Детскими играми экзамен на аттестат зрелости Иосиф назвал, конечно, сгоряча. У Владимира Жаботинского – человека многосторонней одаренности, полиглота (говорил на семи языках), в качестве журналиста, снискавшего уже европейское имя, прослушавшего курс на юридическом факультете в Римском университете – тоже были немалые, растянувшиеся на годы, проблемы с аттестатом зрелости. Крайней практической необходимости в аттестате зрелости не было, но отсутствие документа о гимназическом образовании не давало Жаботинскому покоя, пока, наконец, двадцати семи лет от роду, он не получил документ как выдержавший экзамен. А еще несколько лет спустя, когда экстерну было уже за тридцать, получен был, по курсу правоведения, и университетский диплом.
Ося, мальчик самолюбивый, привык сам себя экзаменовать с первых школьных лет. Причем экзамен, учиненный самому себе, был не какой-нибудь, по пустякам, а серьезный, включая такую науку, как философия. И никакие имена, никакие авторитеты не препятствовали ему в выработке собственного взгляда на вещи.
«В возрасте лет десяти или одиннадцати, – вспоминал Иосиф, – мне пришло в голову, что изречение Маркса “Бытие определяет сознание” верно лишь до тех пор, пока сознание не овладело искусством отчуждения, далее сознание живет самостоятельно и может как регулировать, так и игнорировать существование».
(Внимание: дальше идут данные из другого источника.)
/-- A write to SPTn.QTX (15 R362). -/
def sptQtx (s : State) (n : Nat) (i : Initiator) (w : Word) : State :=
  if !s.enabled (P.SPT n) then s
  else if 16 ≤ (s.spt n).queue.length then s.flag (P.SPT n) 2
  else
    let e : SptEntry := ⟨w, wordBits (s.getI i (F.SPT_QCTL_LEN n)), s.getI i (F.SPT_QCTL_CS n), s.getI i (F.SPT_QCTL_CONT n) != 0,
      s.getI i (F.SPT_QCTL_RX_EN n) != 0⟩
    let here := e.cs == s.get (F.SPT_WIN_CFG_CS n)
    (s.setSpt n (fun p => { p with queue := p.queue ++ [e], due := p.due || (here && !p.buf.isEmpty && !p.polling) })).sptKick n

/-- A read of SPTn.QRX (15 R367). -/
def sptQrx (s : State) (n : Nat) : Word × State :=
  if !s.enabled (P.SPT n) then (0, s)
  else match (s.spt n).rx with
    | w :: rest => (w, (s.setSpt n (fun p => { p with rx := rest })).sptKick n)
    | [] => (0, s.flag (P.SPT n) 8)

/-- The queue has run empty. -/
def queueEmptied (s : State) (n : Nat) : State :=
  if (s.spt n).queue.isEmpty then (s.flag (P.SPT n) 0).event (P.SPT n) 0 else s

/-- A received word of `bits` bits enters the receive FIFO. -/
def rxPush (s : State) (n bits : Nat) (w : Word) : State :=
  ((s.setSpt n (fun p => { p with rx := p.rx ++ [BitVec.ofNat 32 (w.toNat % 2 ^ bits)] })).flag (P.SPT n) 1).event (P.SPT n) 1

/-- What a port without pins receives: SPT2 and SPT3 of the QFN-56 receive 0 (23 R510). -/
def pinWord (s : State) (n : Nat) (w : Word) : Word := if s.variant = .znl7210 ∧ 2 ≤ n then 0 else w

/-- A write of SPTn.CTRL (15 R364, R367, R373). -/
def sptCtrl (s : State) (n w : Nat) : State :=
  if !s.enabled (P.SPT n) then s
  else
    let s1 := if w.testBit 2 && n == 0 then s.pfClear else s
    let s2 := if w.testBit 1 && (s1.spt n).queue.isEmpty then s1.dropHeld n else s1
    let s3 := if w.testBit 0 then
        (if (s2.spt n).busy then s2.setSpt n (fun p => { p with queue := (p.queue.take 1).map (fun e => { e with cont := false }), rx := [] })
         else (s2.dropHeld n).setSpt n (fun p => { p with queue := [], rx := [] }))
      else s2
    s3.sptKick n

/-- What a reset of the page does beside the registers (15 R366, R373, R374). -/
def sptPageReset (s : State) (n : Nat) : State :=
  let s1 := s.setSpt n (fun p => { p with last := (0, 8), exitDue := true })
  if n = 0 then s1.pfClear else s1

/-- What a write to a block register of SPTn does beside the register file. -/
def sptWrite (s : State) (i : Initiator) (n off : Nat) (w : Word) : State :=
  if off = 0x104 then s.sptCtrl n w.toNat
  else if off = 0x110 then s.sptQtx n i w
  else if off = 0x118 ∧ n ≠ 0 then s.put (F.SPT_WIN_CFG_RD_LINES n) 0
  else s

/-- A read of a block register of SPTn, given what the register file holds. -/
def sptRead (s : State) (n off : Nat) (raw : Word) : Word × State := if off = 0x114 then s.sptQrx n else (raw, s)

end State

open State

/-- QUEUE_WORD_DONE (15 R362 to R364): the word at the head of a master's queue has been sent, and `rx` came back. -/
def execQueueWordDone (port : Nat) (rx : Word) (s : State) : Host.Outcome State Fault Refusal :=
  .next (match (s.spt port).queue with
    | e :: rest =>
      if decide (port < 4) && (s.spt port).busy then
        let s1 := s.setSpt port (fun p =>
          { p with queue := rest, busy := false, held := some e.cs, last := (e.word, e.len) })
        let s1 := if e.cont then s1 else s1.dropHeld port
        let s2 := if e.rxEn then s1.rxPush port e.len (s.pinWord port rx) else s1
        (s2.queueEmptied port).sptKick port
      else s
    | [] => s)

/-- HOLD_EXPIRED (15 R364): a select has been held with an empty queue for 100 µs. -/
def execHoldExpired (port : Nat) (s : State) : Host.Outcome State Fault Refusal :=
  .next (if decide (port < 4) && (s.spt port).held.isSome && (s.spt port).queue.isEmpty && !(s.spt port).busy then
      ((s.dropHeld port).flag (P.SPT port) 6).sptKick port
    else s)

/-- What a slave port receives at the SCK of the master (15 R360): beyond 40 MHz or one third of the system clock it is undefined. -/
def slaveRx (s : State) (port : Nat) (rx : ClockedWord) : Word × State :=
  if rx.khz ≤ 40000 ∧ 3 * rx.khz ≤ s.get F.CLK_SYS_KHZ_KHZ then (s.pinWord port rx.w, s) else s.freeVal

/-- SLAVE_WORD (15 R360, R365, R366): the external master has clocked a whole word. -/
def execSlaveWord (port : Nat) (rx : ClockedWord) (s : State) : Host.Outcome State Fault Refusal :=
  .next (if decide (port < 4) && s.on (F.SPT_CFG_SLAVE port) && s.enabled (P.SPT port) then
      match (s.spt port).queue with
      | e :: rest =>
        let s1 := (s.setSpt port (fun p => { p with queue := rest, last := (e.word, e.len) })).sptLine port [.send 1 (s.wordSent port e.word e.len)]
        let s2 := if !e.rxEn then s1
          else if 16 ≤ (s1.spt port).rx.length then s1.flag (P.SPT port) 3
          else (match slaveRx s1 port rx with | (w, t) => t.rxPush port e.len w)
        (s2.queueEmptied port).sptStat port
      | [] => (s.sptLine port [.send 1 (s.wordSent port (s.spt port).last.1 (s.spt port).last.2)]).flag (P.SPT port) 4
    else s)

/-- SHORT_WORD (15 R365, R366): CS0 rises before the last bit of a word. -/
def execShortWord (port : Nat) (s : State) : Host.Outcome State Fault Refusal :=
  .next (if decide (port < 4) && s.on (F.SPT_CFG_SLAVE port) && s.enabled (P.SPT port) then
      let s1 := match (s.spt port).queue with
        | e :: rest => (s.setSpt port (fun p => { p with queue := rest, last := (e.word, e.len) })).queueEmptied port
        | [] => s.flag (P.SPT port) 4
      (s1.flag (P.SPT port) 5).sptStat port
    else s)

/-- WRITE_BUFFER_FLUSH (15 R371): the buffer goes out; 2 µs without a write is one cause among others. -/
def execWriteBufferFlush (port : Nat) (s : State) : Host.Outcome State Fault Refusal :=
  .next (if decide (port < 4) && !(s.spt port).buf.isEmpty && !s.sptBusy port then
      (((s.leaveCont port (s.get (F.SPT_WIN_CFG_CS port))).sendFlush port).setSpt port (fun p => { p with due := false, polling := true })).sptStat port
    else s)

/-- STATUS_POLL (15 R371): a status byte is read while a flush polls. -/
def execStatusPoll (port : Nat) (status : Byte) (s : State) : Host.Outcome State Fault Refusal :=
  .next (if decide (port < 4) && (s.spt port).polling then
      let s1 := (s.sendPoll port).put (F.SPT_WIN_STAT_LAST_STATUS port) status.toNat
      if boolNat (status.toNat.testBit (s1.get (F.SPT_WIN_POLL_BUSY_BIT port))) = s1.get (F.SPT_WIN_POLL_BUSY_POL port) then s1
      else (s1.setSpt port (fun p => { p with buf := [], polling := false })).sptKick port
    else s)

/-- POLL_TIMEOUT (15 R372): the buffered data is treated as lost. -/
def execPollTimeout (port : Nat) (s : State) : Host.Outcome State Fault Refusal :=
  .next (if decide (port < 4) && (s.spt port).polling then
      let s1 := (s.flag (P.SPT port) 7).countSat (F.SPT_WIN_STAT_TIMEOUTS port)
      (s1.setSpt port (fun p => { p with buf := [], polling := false })).sptKick port
    else s)

/-- LINE_FILL_DONE (15 R373): the 32 bytes of SPT0's line fill have arrived; the least recently used of four buffers takes them. -/
def execLineFillDone (dev : List Byte) (s : State) : Host.Outcome State Fault Refusal :=
  .next (match s.prefetch.fill with
    | none => s
    | some l =>
      let pad := (List.range 32).foldl (fun (p : List Byte × State) k =>
        match dev[k]? with
        | some b => (p.1 ++ [b], p.2)
        | none => (match p.2.freeVal with | (w, t) => (p.1 ++ [BitVec.ofNat 8 w.toNat], t))) ([], s)
      let keep := s.prefetch.lines
      let s1 := pad.2.setPf (fun p =>
        { lines := keep.drop (keep.length - 3) ++ [⟨l, pad.1⟩], fill := none, fetch := false, stale := false
          ahead := if p.fetch then some (l + 32) else p.ahead })
      let s2 := s1.sptKick 0
      if s.prefetch.stale then (s2.setPf (fun p => { p with lines := p.lines.filter (fun x => x != ⟨l, pad.1⟩) })).sptStat 0 else s2)

/-- LOOK_AHEAD_FILL (15 R373): with no other work SPT0 fetches the line after the one that an APC fetch filled. -/
def execLookAheadFill (s : State) : Host.Outcome State Fault Refusal :=
  .next (match s.prefetch.ahead with
    | none => s
    | some l =>
      if s.sptBusy 0 || (s.spt 0).due || !(s.spt 0).buf.isEmpty || s.winDenied 0 false then s
      else
        let s1 := s.setPf (fun p => { p with ahead := none })
        if (s1.pfFind l).isSome then s1 else s1.startFill l false)

end Sys2Proof.Machine
end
Каково бы ни было отношение к этому суждению в рамках истмата-диамата, нельзя не отдать должного советской школе, которая ученика второго или третьего класса могла поставить перед фундаментальным вопросом, в котором Ося Бродский вступил в полемику с Карлом Марксом.
Интерес к философии, к гносеологии у Оси был наследственный. Здесь уместно вспомнить отца его, Александра Ивановича, фотографа по профессии, чтобы на примере из жизни показать, как умело папа подталкивал сына к наблюдениям и умозаключениям, высекающим в детском сознании скрытую дотоле философскую искру.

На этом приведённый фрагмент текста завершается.